Data records
@[simp] theorem modMyHalf_cycle (f : Half → Half) (s : State) : (modMyHalf f s).cycle = s.cycle := rfl
@[simp] theorem modMyHalf_rinks (f : Half → Half) (s : State) : (modMyHalf f s).rinks = s.rinks := rfl
@[simp] theorem modMyHalf_fns (f : Half → Half) (s : State) : (modMyHalf f s).fns = s.fns := rfl
@[simp] theorem modMyHalf_dies (f : Half → Half) (s : State) : (modMyHalf f s).dies = s.dies := rfl
@[simp] theorem modMyHalf_windows (f : Half → Half) (s : State) : (modMyHalf f s).windows = s.windows := rfl
@[simp] theorem modMyHalf_keys (f : Half → Half) (s : State) : (modMyHalf f s).keys = s.keys := rfl
@[simp] theorem modMyHalf_mem (f : Half → Half) (s : State) : (modMyHalf f s).mem = s.mem := rfl
@[simp] theorem modMyHalf_seals (f : Half → Half) (s : State) : (modMyHalf f s).seals = s.seals := rfl
@[simp] theorem modMyHalf_counters (f : Half → Half) (s : State) : (modMyHalf f s).counters = s.counters := rfl
@[simp] theorem modMyHalf_views (f : Half → Half) (s : State) : (modMyHalf f s).views = s.views := rfl
@[simp] theorem modMyHalf_host (f : Half → Half) (s : State) : (modMyHalf f s).host = s.host := rfl
@[simp] theorem modMyHalf_atomics (f : Half → Half) (s : State) : (modMyHalf f s).atomics = s.atomics := rfl
@[simp] theorem modMyHalf_moves (f : Half → Half) (s : State) : (modMyHalf f s).moves = s.moves := rfl
@[simp] theorem modMyHalf_migrations (f : Half → Half) (s : State) : (modMyHalf f s).migrations = s.migrations := rfl
@[simp] theorem modMyHalf_power (f : Half → Half) (s : State) : (modMyHalf f s).power = s.power := rfl
@[simp] theorem modMyHalf_boot (f : Half → Half) (s : State) : (modMyHalf f s).boot = s.boot := rfl
@[simp] theorem modMyHalf_devid (f : Half → Half) (s : State) : (modMyHalf f s).devid = s.devid := rfl
@[simp] theorem modMyHalf_rtab (f : Half → Half) (s : State) : (modMyHalf f s).rtab = s.rtab := rfl
@[simp] theorem modMyHalf_pcremap (f : Half → Half) (s : State) : (modMyHalf f s).pcremap = s.pcremap := rfl
@[simp] theorem modMyHalf_sent (f : Half → Half) (s : State) : (modMyHalf f s).sent = s.sent := rfl
@[simp] theorem modMyHalf_agenda (f : Half → Half) (s : State) : (modMyHalf f s).agenda = s.agenda := rfl
@[simp] theorem modMyHalf_cur (f : Half → Half) (s : State) : (modMyHalf f s).cur = s.cur := rfl
@[simp] theorem modMyHalf_fresh (f : Half → Half) (s : State) : (modMyHalf f s).fresh = s.fresh := rfl
@[simp] theorem modMyHalf_stored (f : Half → Half) (s : State) : (modMyHalf f s).stored = s.stored := rfl
@[simp] theorem modMyHalf_synced (f : Half → Half) (s : State) : (modMyHalf f s).synced = s.synced := rfl
@[simp] theorem modMyHalf_held (f : Half → Half) (s : State) : (modMyHalf f s).held = s.held := rfl
@[simp] theorem modMyHalf_memErrs (f : Half → Half) (s : State) : (modMyHalf f s).memErrs = s.memErrs := rfl
@[simp] theorem modMyHalf_metaErrs (f : Half → Half) (s : State) : (modMyHalf f s).metaErrs = s.metaErrs := rfl
@[simp] theorem modMyHalf_grants (f : Half → Half) (s : State) : (modMyHalf f s).grants = s.grants := rfl

@[simp] theorem send_cycle (o : Out) (s : State) : (send o s).cycle = s.cycle := rfl
@[simp] theorem send_sites (o : Out) (s : State) : (send o s).sites = s.sites := rfl
@[simp] theorem send_rinks (o : Out) (s : State) : (send o s).rinks = s.rinks := rfl
@[simp] theorem send_fns (o : Out) (s : State) : (send o s).fns = s.fns := rfl
@[simp] theorem send_dies (o : Out) (s : State) : (send o s).dies = s.dies := rfl
@[simp] theorem send_windows (o : Out) (s : State) : (send o s).windows = s.windows := rfl
@[simp] theorem send_keys (o : Out) (s : State) : (send o s).keys = s.keys := rfl
@[simp] theorem send_mem (o : Out) (s : State) : (send o s).mem = s.mem := rfl
@[simp] theorem send_seals (o : Out) (s : State) : (send o s).seals = s.seals := rfl
@[simp] theorem send_counters (o : Out) (s : State) : (send o s).counters = s.counters := rfl
@[simp] theorem send_views (o : Out) (s : State) : (send o s).views = s.views := rfl
@[simp] theorem send_host (o : Out) (s : State) : (send o s).host = s.host := rfl
@[simp] theorem send_atomics (o : Out) (s : State) : (send o s).atomics = s.atomics := rfl
@[simp] theorem send_moves (o : Out) (s : State) : (send o s).moves = s.moves := rfl
@[simp] theorem send_migrations (o : Out) (s : State) : (send o s).migrations = s.migrations := rfl
@[simp] theorem send_power (o : Out) (s : State) : (send o s).power = s.power := rfl
@[simp] theorem send_boot (o : Out) (s : State) : (send o s).boot = s.boot := rfl
@[simp] theorem send_devid (o : Out) (s : State) : (send o s).devid = s.devid := rfl
@[simp] theorem send_rtab (o : Out) (s : State) : (send o s).rtab = s.rtab := rfl
@[simp] theorem send_pcremap (o : Out) (s : State) : (send o s).pcremap = s.pcremap := rfl
@[simp] theorem send_agenda (o : Out) (s : State) : (send o s).agenda = s.agenda := rfl
@[simp] theorem send_cur (o : Out) (s : State) : (send o s).cur = s.cur := rfl
@[simp] theorem send_fresh (o : Out) (s : State) : (send o s).fresh = s.fresh := rfl
@[simp] theorem send_stored (o : Out) (s : State) : (send o s).stored = s.stored := rfl
@[simp] theorem send_synced (o : Out) (s : State) : (send o s).synced = s.synced := rfl
@[simp] theorem send_held (o : Out) (s : State) : (send o s).held = s.held := rfl
@[simp] theorem send_memErrs (o : Out) (s : State) : (send o s).memErrs = s.memErrs := rfl
@[simp] theorem send_metaErrs (o : Out) (s : State) : (send o s).metaErrs = s.metaErrs := rfl
@[simp] theorem send_grants (o : Out) (s : State) : (send o s).grants = s.grants := rfl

Directions for this task:
Your answer should consist of the lines from the line with "o s).pcremap = s.pcremap := rfl" through the last line of the data, set down exactly, both included.

Solved exercise:
@[simp] theorem send_pcremap (o : Out) (s : State) : (send o s).pcremap = s.pcremap := rfl
@[simp] theorem send_agenda (o : Out) (s : State) : (send o s).agenda = s.agenda := rfl
@[simp] theorem send_cur (o : Out) (s : State) : (send o s).cur = s.cur := rfl
@[simp] theorem send_fresh (o : Out) (s : State) : (send o s).fresh = s.fresh := rfl
@[simp] theorem send_stored (o : Out) (s : State) : (send o s).stored = s.stored := rfl
@[simp] theorem send_synced (o : Out) (s : State) : (send o s).synced = s.synced := rfl
@[simp] theorem send_held (o : Out) (s : State) : (send o s).held = s.held := rfl
@[simp] theorem send_memErrs (o : Out) (s : State) : (send o s).memErrs = s.memErrs := rfl
@[simp] theorem send_metaErrs (o : Out) (s : State) : (send o s).metaErrs = s.metaErrs := rfl
@[simp] theorem send_grants (o : Out) (s : State) : (send o s).grants = s.grants := rfl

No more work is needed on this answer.